Biden or Trump? The world has lost faith in America
The first has to take a step back but does not want to. The other is a serial liar but this time he has a team that will realise his instincts
3' min read
3' min read
When Americans choose a president, they determine such an important part of our lives that we allies should also be allowed some form of vote. For example, Europeans, Japanese, Koreans and Australians in a single electoral college with at least one large voter: less than Vermont, which has 600,000 inhabitants and three electoral votes.
It is therefore understandable that for all those who still believe in the importance of the American role in the world, last week's debate between Joe Biden and Donald Trump caused concern. It became day after day a permanent anxiety, with the Democratic president's stubbornness to continue the fight. "Only the Lord Almighty" would convince him to drop out of the electoral race, Biden said last night in an interview with the ABC network. A stubbornness that a geriatrician could easily explain and moderate but which in the world of politics is tantamount to suicide.

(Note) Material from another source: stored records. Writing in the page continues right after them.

-- ==== Sys2Proof/Machine/StateMeter.lean ====
section
/-! DEFINITION. The state of the sealed energy meter (16). Energies are held in microjoules, so that residues below
1 mJ are carried (R387). -/

namespace Sys2Proof.Machine

open Sys2Proof

/-- A job record (16 R391). -/
structure JobRecord where
  rseq : Nat := 0
  job : Nat := 0
  chan : Nat := 0
  /-- 0 open, 1 closed by unbinding, 2 by power loss, 3 by meter fault -/
  state : Nat := 0
  hasOpen : Bool := false
  hasClose : Bool := false
  unsealed : Bool := false
  sealEvent : Bool := false
  pupOpen : Nat := 0
  tOpen : Nat := 0
  pupClose : Nat := 0
  tClose : Nat := 0
  declOpen : Nat := 0
  declClose : Nat := 0
  meas : Nat := 0
  alloc : Int := 0
  einOpen : Nat := 0
  einClose : Nat := 0
deriving DecidableEq, Repr

/-- A meter event (16 R395). -/
structure MeterEvent where
  eseq : Nat := 0
  pup : Nat := 0
  t : Nat := 0
  code : Nat := 0
  hasDecl : Bool := false
  decl : Nat := 0
  value : Nat := 0
deriving DecidableEq, Repr

/-- The registers a snapshot keeps (16 R400). -/
structure MeterRegs where
  ein : Nat := 0
  meas : List Nat := [0, 0, 0, 0]
  alloc : List Int := [0, 0, 0, 0]
  shared : Int := 0
deriving DecidableEq, Repr

/-- The signed hold-up snapshot: registers, open records, seconds since power-up and legal total (16 R400). -/
structure MeterSnap where
  regs : MeterRegs := {}
  opens : List JobRecord := []
  t : Nat := 0
deriving DecidableEq, Repr

/-- A read-out request being served (16 R397): the session, its request, the nonce and the filter. -/
structure Readout where
  session : Nat := 0
  txid : Nat := 0
  op : Nat := 2
  nonce : List Byte := []
  filter : Nat := 0xFFFF
deriving DecidableEq, Repr

/-- The meter (16). -/
structure Meter where
  /-- the meter has power and has made its power-up -/
  powered : Bool := false
  regs : MeterRegs := {}
  /-- records in RSEQ order, at most 8,192 -/
  records : List JobRecord := []
  nextRseq : Nat := 0
  lost : Nat := 0
  /-- ring of 2,048 events and the section of the first 64 seal events -/
  ring : List MeterEvent := []
  seals : List MeterEvent := []
  nextEseq : Nat := 0
  pup : Nat := 0
  /-- 100 ms intervals of TCLK since power-up -/
  intervals : Nat := 0
  /-- copy of the declared time -/
  decl : Nat := 0
  /-- 0 unsealed, 1 sealed, 2 broken -/
  sealSt : Nat := 0
  loopOpen : Bool := false
  /-- readings of the loop without a break: high, high or marginal, low (ms) -/
  highMs : Nat := 0
  nonLowMs : Nat := 0
  lowMs : Nat := 0
  /-- readings since power-up, up to 10, and whether all were low -/
  firstMs : Nat := 10
  firstLow : Bool := true
  /-- pulses waiting, output low -/
  pulsesDue : Nat := 0
  pulseLow : Bool := false
  snap : Option MeterSnap := none
  /-- read-outs to be built, first come first -/
  readouts : List Readout := []
  /-- TCLK runs within its limits -/
  clockOk : Bool := true
deriving DecidableEq, Repr

end Sys2Proof.Machine
end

However, it is not only Joe Biden's rapid ageing, which was evident long before the televised debate (on 6 June in Normandy at certain moments the president was mingling with veterans of the landings) that is frightening US allies. The real big concern was the two alternatives offered in front of the CNN cameras: a man incapable of running an election campaign; or an arrogant serial liar, convicted by the court but protected by the Supreme Court.

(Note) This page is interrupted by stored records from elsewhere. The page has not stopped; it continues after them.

/-- A COLL entry launches (11 R289 to R308): an ALLGATHER sends its own chords; another reads its codes, or sends the local codes that the
agreed ones come from, and starts its passes. -/
def Channel.collLaunch (k : Channel) (w : Self) (entry : Nat) : Channel :=
  let e := k.entry entry
  let d := Score.collAt k.pool e.desc
  let cseq := k.cseqOf d.cidx
  let ports := d.ports.map (fun (p : Option Nat) => p.map k.resolve)
  let x : Coll := { ((k.coll? cseq).getD {}) with
    cseq := cseq, port := e.unit - 0x300, entry := entry, token := e.sets, desc := d, ports := ports, launched := true
    openAt := ports.filterMap id }
  let k := { k with coll := { k.coll with active := (k.coll.active.filter (fun (y : Coll) => y.cseq != cseq)) ++ [x] } }
  let lost := fun (k : Channel) => k.setColl { x with failed := true }
  if d.kind = 3 then
    match k.gatherItems x with
    | (none, k) => lost k
    | (some items, k) =>
      let (x, k) := k.startExchange w x 3 items
      k.setColl x
  else match k.readTable x.port d with
    | (none, k) => lost k
    | (some (some codes), k) =>
      let (x, k) := k.startMain w x codes
      k.advanceColl w x
    | (some none, k) =>
      match k.srcBlocks entry x.port d with
      | (none, k) => lost k
      | (some g, k) =>
        let k := k.collCount (fun c => { c with exchanges := sat32 c.exchanges 1 })
        let (x, k) := k.startExchange w x 0 (g.map (fun b => itemOfNat (localCode b)))
        k.advanceColl w x

/-- COLL_MAIN_PASS_DONE (11 R303): the main pass of a collective is complete and any repair passes follow. -/
def Channel.mainPassDone (k : Channel) (w : Self) (cseq : Nat) : Channel :=
  match k.coll? cseq with
  | none => k
  | some x =>
    if !x.launched || x.mainDone || x.codes.isEmpty || !x.flow.complete then k
    else k.advanceColl w { x with mainDone := true }

/-- An exchange's packet finds its collective, or the verdict record's reduction: the channel after it, none when it belongs to neither
(11 R290; 10 R281). -/
def Channel.exchangePacket (k : Channel) (w : Self) (mtag src off : Nat) (data : List Byte) : Option Channel :=
  let isFor := fun (x : Coll) => match x.xch with | some (stage, _) => exchangeMtag stage x.cseq == mtag | none => false
  match k.coll.active.find? isFor, k.coll.verdict with
  | some x, _ =>
    let (x, k) := k.exchangeIn w x src off data
    some (k.advanceColl w x)
  | none, some v =>
    if isFor v then
      let (v, k) := k.exchangeIn w v src off data
      some { k with coll := { k.coll with verdict := some v } }
    else none
  | none, none => none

The former is too old and inadequate to cope with the pressures of another four years as president; the latter, almost the same age, is incapable of possessing the necessary balance that a superpower must have in the crises it faces. The one that began eight years ago was a chaotic presidency because Donald Trump did not expect to win. This time he will be surrounded by knowledgeable aides who will turn his instincts into policies.
This is the choice the United States offers at a time of great challenges to world stability. Two wars to be stopped, more devastating ones to be prevented; a trade system to be rewritten and nuclear proliferation no longer controlled by diplomacy; Russia and China, but also the new emerging players with their political, military and economic agendas that reveal ambitions suppressed by the Cold War.